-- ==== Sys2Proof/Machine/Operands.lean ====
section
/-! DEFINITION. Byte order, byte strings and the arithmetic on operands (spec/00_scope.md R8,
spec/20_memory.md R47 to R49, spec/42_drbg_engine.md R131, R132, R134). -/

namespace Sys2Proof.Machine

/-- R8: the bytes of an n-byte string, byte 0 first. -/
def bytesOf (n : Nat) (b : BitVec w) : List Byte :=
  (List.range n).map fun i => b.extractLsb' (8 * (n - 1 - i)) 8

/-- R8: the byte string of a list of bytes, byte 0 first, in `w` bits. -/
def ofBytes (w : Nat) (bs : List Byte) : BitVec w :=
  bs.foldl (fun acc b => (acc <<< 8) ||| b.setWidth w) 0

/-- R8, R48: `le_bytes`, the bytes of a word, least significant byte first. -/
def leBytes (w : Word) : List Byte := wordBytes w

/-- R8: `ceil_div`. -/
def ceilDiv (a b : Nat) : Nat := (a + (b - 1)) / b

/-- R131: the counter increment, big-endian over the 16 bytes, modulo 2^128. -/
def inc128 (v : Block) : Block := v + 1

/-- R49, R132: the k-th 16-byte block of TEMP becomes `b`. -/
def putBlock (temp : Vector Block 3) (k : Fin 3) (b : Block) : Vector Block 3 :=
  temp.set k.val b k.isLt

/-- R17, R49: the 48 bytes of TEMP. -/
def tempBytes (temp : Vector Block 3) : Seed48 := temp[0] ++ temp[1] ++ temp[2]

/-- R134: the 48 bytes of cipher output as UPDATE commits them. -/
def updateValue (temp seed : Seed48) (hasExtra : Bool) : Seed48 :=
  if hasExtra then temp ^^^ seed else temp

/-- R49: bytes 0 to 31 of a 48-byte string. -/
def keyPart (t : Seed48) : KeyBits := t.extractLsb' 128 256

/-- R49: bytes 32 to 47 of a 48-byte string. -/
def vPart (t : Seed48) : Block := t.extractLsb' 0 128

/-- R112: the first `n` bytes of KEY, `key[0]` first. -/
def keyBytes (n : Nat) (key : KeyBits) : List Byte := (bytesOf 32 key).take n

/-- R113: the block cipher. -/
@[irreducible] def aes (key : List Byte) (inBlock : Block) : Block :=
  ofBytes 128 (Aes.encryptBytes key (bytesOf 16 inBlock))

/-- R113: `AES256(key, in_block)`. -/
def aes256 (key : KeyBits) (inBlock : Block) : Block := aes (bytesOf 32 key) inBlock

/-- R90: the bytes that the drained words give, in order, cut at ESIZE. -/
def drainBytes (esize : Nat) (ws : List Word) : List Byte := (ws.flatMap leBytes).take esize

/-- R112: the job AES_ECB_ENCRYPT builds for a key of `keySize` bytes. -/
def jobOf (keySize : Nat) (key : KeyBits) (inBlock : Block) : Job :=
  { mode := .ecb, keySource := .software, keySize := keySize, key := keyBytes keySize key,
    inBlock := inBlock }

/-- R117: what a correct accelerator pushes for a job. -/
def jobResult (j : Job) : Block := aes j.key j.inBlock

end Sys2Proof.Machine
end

...

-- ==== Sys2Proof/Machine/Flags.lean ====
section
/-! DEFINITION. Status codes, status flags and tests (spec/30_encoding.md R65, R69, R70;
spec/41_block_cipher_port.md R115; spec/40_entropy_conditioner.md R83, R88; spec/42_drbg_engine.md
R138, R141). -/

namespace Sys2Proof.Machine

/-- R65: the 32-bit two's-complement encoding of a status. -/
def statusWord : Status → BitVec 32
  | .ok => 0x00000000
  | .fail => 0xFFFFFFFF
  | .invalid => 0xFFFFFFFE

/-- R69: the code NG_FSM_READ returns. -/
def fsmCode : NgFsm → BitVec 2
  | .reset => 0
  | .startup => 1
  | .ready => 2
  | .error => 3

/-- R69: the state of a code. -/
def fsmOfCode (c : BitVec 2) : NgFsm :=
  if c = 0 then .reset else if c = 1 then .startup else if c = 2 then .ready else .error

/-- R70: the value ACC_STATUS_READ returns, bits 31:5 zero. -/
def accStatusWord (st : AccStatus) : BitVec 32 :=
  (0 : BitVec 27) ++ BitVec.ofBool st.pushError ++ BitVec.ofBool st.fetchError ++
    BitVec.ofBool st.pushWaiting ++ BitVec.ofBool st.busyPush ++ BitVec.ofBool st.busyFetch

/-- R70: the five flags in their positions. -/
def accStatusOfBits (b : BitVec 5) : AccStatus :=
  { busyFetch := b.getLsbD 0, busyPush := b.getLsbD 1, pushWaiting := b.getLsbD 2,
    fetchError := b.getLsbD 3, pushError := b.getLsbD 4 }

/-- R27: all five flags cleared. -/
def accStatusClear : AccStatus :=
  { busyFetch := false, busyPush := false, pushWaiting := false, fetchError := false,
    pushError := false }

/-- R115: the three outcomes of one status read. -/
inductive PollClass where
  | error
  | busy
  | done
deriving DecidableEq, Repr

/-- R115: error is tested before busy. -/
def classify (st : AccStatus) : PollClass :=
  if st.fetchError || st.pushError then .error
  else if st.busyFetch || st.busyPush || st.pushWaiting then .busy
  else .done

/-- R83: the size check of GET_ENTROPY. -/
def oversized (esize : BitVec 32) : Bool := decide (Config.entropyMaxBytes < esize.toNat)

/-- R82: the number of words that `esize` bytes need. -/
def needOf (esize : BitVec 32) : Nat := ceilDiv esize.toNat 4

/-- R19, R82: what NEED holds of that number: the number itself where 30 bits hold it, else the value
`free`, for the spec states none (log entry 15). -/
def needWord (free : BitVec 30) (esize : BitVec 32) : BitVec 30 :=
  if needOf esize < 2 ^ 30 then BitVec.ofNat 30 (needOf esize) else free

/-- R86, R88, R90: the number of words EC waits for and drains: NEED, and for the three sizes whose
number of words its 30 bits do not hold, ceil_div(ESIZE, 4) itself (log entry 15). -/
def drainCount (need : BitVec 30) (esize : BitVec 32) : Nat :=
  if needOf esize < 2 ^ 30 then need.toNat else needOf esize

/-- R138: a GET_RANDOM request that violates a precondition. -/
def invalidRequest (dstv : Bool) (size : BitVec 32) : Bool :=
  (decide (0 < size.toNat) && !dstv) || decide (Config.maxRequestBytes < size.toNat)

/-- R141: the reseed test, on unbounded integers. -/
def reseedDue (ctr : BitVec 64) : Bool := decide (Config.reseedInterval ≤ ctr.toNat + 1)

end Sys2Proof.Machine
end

» Task objective
Extract from the records above the lines from the one containing "three sizes whose" to the one containing "def reseedDue (ctr", both lines included, exactly as they appear and with nothing else.

» Answer section
/-- R86, R88, R90: the number of words EC waits for and drains: NEED, and for the three sizes whose
number of words its 30 bits do not hold, ceil_div(ESIZE, 4) itself (log entry 15). -/
def drainCount (need : BitVec 30) (esize : BitVec 32) : Nat :=
  if needOf esize < 2 ^ 30 then need.toNat else needOf esize

/-- R138: a GET_RANDOM request that violates a precondition. -/
def invalidRequest (dstv : Bool) (size : BitVec 32) : Bool :=
  (decide (0 < size.toNat) && !dstv) || decide (Config.maxRequestBytes < size.toNat)

/-- R141: the reseed test, on unbounded integers. -/
def reseedDue (ctr : BitVec 64) : Bool := decide (Config.reseedInterval ≤ ctr.toNat + 1)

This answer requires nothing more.